** Material provided follows **
-- ==== Sys2Proof/Word.lean ====
section
/-! DEFINITION. The widths of the values the block handles (00_scope.md R4, R7): every value is an
unsigned bit pattern of a stated width. -/

namespace Sys2Proof

/-- The 32-bit input word of one call (10_state.md R11), bit 0 least significant (00_scope.md R6). -/
abbrev Word := BitVec 32

/-- One byte of the supplier's stream (20_memory.md R31). -/
abbrev Byte := BitVec 8

/-- The opcode field, bits 0 to 6 (30_encoding.md R46). -/
abbrev Opcode := BitVec 7

/-- A register index `rd`, `rs1` or `rs2`: a 5-bit number, no more (10_state.md R16). -/
abbrev RegIdx := BitVec 5

abbrev Funct3 := BitVec 3

abbrev Funct7 := BitVec 7

end Sys2Proof
end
** End of Material provided **
- [Your instructions]: Look back at the entries above and repeat, unchanged, every line from the line holding "value is an" through the line holding "abbrev Opcode := BitVec 7".

- [Completed task]:
/-! DEFINITION. The widths of the values the block handles (00_scope.md R4, R7): every value is an
unsigned bit pattern of a stated width. -/

namespace Sys2Proof

/-- The 32-bit input word of one call (10_state.md R11), bit 0 least significant (00_scope.md R6). -/
abbrev Word := BitVec 32

/-- One byte of the supplier's stream (20_memory.md R31). -/
abbrev Byte := BitVec 8

/-- The opcode field, bits 0 to 6 (30_encoding.md R46). -/
abbrev Opcode := BitVec 7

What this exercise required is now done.